▸ **Activity**
Write out, word for word, the part of the listing below that opens with the line containing "(4 ≤ s.attach.aers.length →" and closes with the line containing "else Tbl.get? u.attach.cqs", keeping both of those lines and adding no others.

*** Begin section ***

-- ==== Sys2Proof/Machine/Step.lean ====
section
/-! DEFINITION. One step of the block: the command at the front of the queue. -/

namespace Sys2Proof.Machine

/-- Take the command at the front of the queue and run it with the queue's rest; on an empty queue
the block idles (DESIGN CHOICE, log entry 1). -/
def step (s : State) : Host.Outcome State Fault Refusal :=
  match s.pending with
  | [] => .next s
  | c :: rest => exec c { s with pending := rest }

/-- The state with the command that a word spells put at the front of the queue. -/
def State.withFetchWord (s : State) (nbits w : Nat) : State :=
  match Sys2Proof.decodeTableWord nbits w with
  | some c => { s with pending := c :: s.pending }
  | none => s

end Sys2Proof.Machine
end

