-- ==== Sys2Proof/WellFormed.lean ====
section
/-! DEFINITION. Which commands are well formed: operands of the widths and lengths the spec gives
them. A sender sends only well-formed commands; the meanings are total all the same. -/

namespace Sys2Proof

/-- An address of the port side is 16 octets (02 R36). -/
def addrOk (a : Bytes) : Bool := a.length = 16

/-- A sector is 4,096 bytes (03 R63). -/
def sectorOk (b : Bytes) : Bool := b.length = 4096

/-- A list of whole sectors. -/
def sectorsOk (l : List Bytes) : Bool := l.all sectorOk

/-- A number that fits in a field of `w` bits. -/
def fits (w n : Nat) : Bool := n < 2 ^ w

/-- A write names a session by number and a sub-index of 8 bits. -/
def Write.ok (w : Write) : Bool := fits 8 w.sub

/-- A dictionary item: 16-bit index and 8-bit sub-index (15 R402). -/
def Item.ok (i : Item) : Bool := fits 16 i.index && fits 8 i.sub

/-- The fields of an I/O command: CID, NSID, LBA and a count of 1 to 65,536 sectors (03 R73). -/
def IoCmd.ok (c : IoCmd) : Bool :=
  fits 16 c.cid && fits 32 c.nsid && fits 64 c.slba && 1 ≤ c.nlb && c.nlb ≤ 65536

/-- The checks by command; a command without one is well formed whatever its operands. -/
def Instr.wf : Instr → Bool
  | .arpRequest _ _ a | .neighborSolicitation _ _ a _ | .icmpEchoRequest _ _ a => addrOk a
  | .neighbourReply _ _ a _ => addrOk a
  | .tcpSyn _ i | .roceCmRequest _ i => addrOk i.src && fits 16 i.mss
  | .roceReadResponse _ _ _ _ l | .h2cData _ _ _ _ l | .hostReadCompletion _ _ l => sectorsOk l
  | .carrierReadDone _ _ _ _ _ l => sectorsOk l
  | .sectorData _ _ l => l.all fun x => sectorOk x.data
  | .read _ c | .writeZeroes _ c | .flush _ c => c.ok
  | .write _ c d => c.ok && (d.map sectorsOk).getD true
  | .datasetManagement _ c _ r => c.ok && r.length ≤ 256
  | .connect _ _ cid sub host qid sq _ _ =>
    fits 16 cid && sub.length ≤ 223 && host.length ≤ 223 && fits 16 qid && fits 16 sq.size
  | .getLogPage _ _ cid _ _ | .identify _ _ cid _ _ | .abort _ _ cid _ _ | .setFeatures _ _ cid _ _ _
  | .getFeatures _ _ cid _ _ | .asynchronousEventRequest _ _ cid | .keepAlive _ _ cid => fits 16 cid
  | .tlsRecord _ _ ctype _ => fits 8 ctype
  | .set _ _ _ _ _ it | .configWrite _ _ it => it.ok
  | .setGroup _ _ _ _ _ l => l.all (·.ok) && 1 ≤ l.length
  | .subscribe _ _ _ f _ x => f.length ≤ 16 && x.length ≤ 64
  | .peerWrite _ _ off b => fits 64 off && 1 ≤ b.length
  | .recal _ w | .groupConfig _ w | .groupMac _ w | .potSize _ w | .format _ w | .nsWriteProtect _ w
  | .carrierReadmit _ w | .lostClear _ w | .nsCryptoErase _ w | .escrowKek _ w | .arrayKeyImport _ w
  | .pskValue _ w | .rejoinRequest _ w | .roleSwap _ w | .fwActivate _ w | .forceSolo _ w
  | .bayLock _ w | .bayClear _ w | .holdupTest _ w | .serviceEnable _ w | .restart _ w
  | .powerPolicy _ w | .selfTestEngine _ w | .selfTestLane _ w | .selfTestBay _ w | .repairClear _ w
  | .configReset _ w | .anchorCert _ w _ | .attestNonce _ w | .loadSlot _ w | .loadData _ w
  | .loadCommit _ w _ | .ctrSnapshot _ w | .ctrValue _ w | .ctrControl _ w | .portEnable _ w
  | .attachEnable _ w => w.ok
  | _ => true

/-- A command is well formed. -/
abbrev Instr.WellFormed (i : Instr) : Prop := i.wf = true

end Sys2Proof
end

*** End section ***
*** Begin section ***

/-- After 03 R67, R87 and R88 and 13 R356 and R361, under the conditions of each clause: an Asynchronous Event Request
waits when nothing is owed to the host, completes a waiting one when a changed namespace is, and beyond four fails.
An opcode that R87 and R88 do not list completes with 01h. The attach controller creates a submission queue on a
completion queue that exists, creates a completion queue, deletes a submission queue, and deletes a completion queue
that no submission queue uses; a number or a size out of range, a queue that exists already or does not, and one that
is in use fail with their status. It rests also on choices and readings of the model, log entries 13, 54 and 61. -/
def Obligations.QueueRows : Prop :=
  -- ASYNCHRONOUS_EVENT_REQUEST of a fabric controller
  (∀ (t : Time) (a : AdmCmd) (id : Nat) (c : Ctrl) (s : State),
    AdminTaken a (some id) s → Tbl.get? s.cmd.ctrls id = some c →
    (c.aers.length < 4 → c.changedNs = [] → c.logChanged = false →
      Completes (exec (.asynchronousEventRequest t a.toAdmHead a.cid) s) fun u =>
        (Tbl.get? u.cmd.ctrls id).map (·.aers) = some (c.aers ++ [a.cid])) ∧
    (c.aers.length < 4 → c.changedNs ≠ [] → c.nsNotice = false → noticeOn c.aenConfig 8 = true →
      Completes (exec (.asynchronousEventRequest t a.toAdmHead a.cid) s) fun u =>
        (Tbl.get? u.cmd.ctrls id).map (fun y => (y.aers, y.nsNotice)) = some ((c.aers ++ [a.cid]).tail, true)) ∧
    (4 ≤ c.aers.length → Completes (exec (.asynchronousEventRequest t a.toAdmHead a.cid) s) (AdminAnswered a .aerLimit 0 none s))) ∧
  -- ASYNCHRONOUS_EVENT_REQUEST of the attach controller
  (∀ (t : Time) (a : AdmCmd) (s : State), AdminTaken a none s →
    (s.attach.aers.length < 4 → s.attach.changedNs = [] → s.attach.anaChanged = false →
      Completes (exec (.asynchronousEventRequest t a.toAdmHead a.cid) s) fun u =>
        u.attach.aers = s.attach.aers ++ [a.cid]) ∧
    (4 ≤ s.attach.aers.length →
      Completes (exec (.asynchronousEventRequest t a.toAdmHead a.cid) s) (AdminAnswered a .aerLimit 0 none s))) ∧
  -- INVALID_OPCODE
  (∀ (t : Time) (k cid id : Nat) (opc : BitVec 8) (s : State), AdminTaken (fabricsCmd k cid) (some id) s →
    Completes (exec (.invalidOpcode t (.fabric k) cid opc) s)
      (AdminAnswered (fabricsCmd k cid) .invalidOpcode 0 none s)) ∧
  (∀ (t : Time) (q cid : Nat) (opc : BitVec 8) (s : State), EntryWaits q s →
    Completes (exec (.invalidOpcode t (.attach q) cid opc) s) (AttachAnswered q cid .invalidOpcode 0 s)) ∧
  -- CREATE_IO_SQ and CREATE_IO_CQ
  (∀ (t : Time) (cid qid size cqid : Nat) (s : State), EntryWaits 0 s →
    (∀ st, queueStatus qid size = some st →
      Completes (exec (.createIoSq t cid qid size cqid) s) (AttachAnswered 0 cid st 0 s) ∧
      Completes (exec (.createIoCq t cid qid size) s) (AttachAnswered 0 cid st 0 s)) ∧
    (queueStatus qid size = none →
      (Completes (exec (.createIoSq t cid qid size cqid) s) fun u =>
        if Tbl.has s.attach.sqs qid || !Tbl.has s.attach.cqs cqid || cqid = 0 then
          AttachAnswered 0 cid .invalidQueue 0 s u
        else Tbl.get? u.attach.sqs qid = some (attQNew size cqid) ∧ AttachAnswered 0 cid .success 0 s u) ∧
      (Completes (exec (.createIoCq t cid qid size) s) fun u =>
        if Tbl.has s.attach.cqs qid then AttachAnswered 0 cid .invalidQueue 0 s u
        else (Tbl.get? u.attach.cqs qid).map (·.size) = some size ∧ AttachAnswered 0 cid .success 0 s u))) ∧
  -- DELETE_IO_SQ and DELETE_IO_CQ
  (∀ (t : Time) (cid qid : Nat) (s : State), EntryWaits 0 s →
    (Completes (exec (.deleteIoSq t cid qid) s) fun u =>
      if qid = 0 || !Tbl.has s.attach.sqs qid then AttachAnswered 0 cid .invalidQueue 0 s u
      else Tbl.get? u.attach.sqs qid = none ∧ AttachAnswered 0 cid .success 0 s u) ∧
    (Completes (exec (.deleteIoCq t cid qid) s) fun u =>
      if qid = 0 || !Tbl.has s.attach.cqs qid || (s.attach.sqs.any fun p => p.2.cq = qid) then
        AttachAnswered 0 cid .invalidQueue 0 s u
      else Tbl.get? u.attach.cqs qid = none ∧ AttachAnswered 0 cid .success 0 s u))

*** End section ***

▸ **Problem solution**
    (4 ≤ s.attach.aers.length →
      Completes (exec (.asynchronousEventRequest t a.toAdmHead a.cid) s) (AdminAnswered a .aerLimit 0 none s))) ∧
  -- INVALID_OPCODE
  (∀ (t : Time) (k cid id : Nat) (opc : BitVec 8) (s : State), AdminTaken (fabricsCmd k cid) (some id) s →
    Completes (exec (.invalidOpcode t (.fabric k) cid opc) s)
      (AdminAnswered (fabricsCmd k cid) .invalidOpcode 0 none s)) ∧
  (∀ (t : Time) (q cid : Nat) (opc : BitVec 8) (s : State), EntryWaits q s →
    Completes (exec (.invalidOpcode t (.attach q) cid opc) s) (AttachAnswered q cid .invalidOpcode 0 s)) ∧
  -- CREATE_IO_SQ and CREATE_IO_CQ
  (∀ (t : Time) (cid qid size cqid : Nat) (s : State), EntryWaits 0 s →
    (∀ st, queueStatus qid size = some st →
      Completes (exec (.createIoSq t cid qid size cqid) s) (AttachAnswered 0 cid st 0 s) ∧
      Completes (exec (.createIoCq t cid qid size) s) (AttachAnswered 0 cid st 0 s)) ∧
    (queueStatus qid size = none →
      (Completes (exec (.createIoSq t cid qid size cqid) s) fun u =>
        if Tbl.has s.attach.sqs qid || !Tbl.has s.attach.cqs cqid || cqid = 0 then
          AttachAnswered 0 cid .invalidQueue 0 s u
        else Tbl.get? u.attach.sqs qid = some (attQNew size cqid) ∧ AttachAnswered 0 cid .success 0 s u) ∧
      (Completes (exec (.createIoCq t cid qid size) s) fun u =>
        if Tbl.has s.attach.cqs qid then AttachAnswered 0 cid .invalidQueue 0 s u
        else (Tbl.get? u.attach.cqs qid).map (·.size) = some size ∧ AttachAnswered 0 cid .success 0 s u))) ∧
  -- DELETE_IO_SQ and DELETE_IO_CQ
  (∀ (t : Time) (cid qid : Nat) (s : State), EntryWaits 0 s →
    (Completes (exec (.deleteIoSq t cid qid) s) fun u =>
      if qid = 0 || !Tbl.has s.attach.sqs qid then AttachAnswered 0 cid .invalidQueue 0 s u
      else Tbl.get? u.attach.sqs qid = none ∧ AttachAnswered 0 cid .success 0 s u) ∧
    (Completes (exec (.deleteIoCq t cid qid) s) fun u =>
      if qid = 0 || !Tbl.has s.attach.cqs qid || (s.attach.sqs.any fun p => p.2.cq = qid) then
        AttachAnswered 0 cid .invalidQueue 0 s u
      else Tbl.get? u.attach.cqs qid = none ∧ AttachAnswered 0 cid .success 0 s u))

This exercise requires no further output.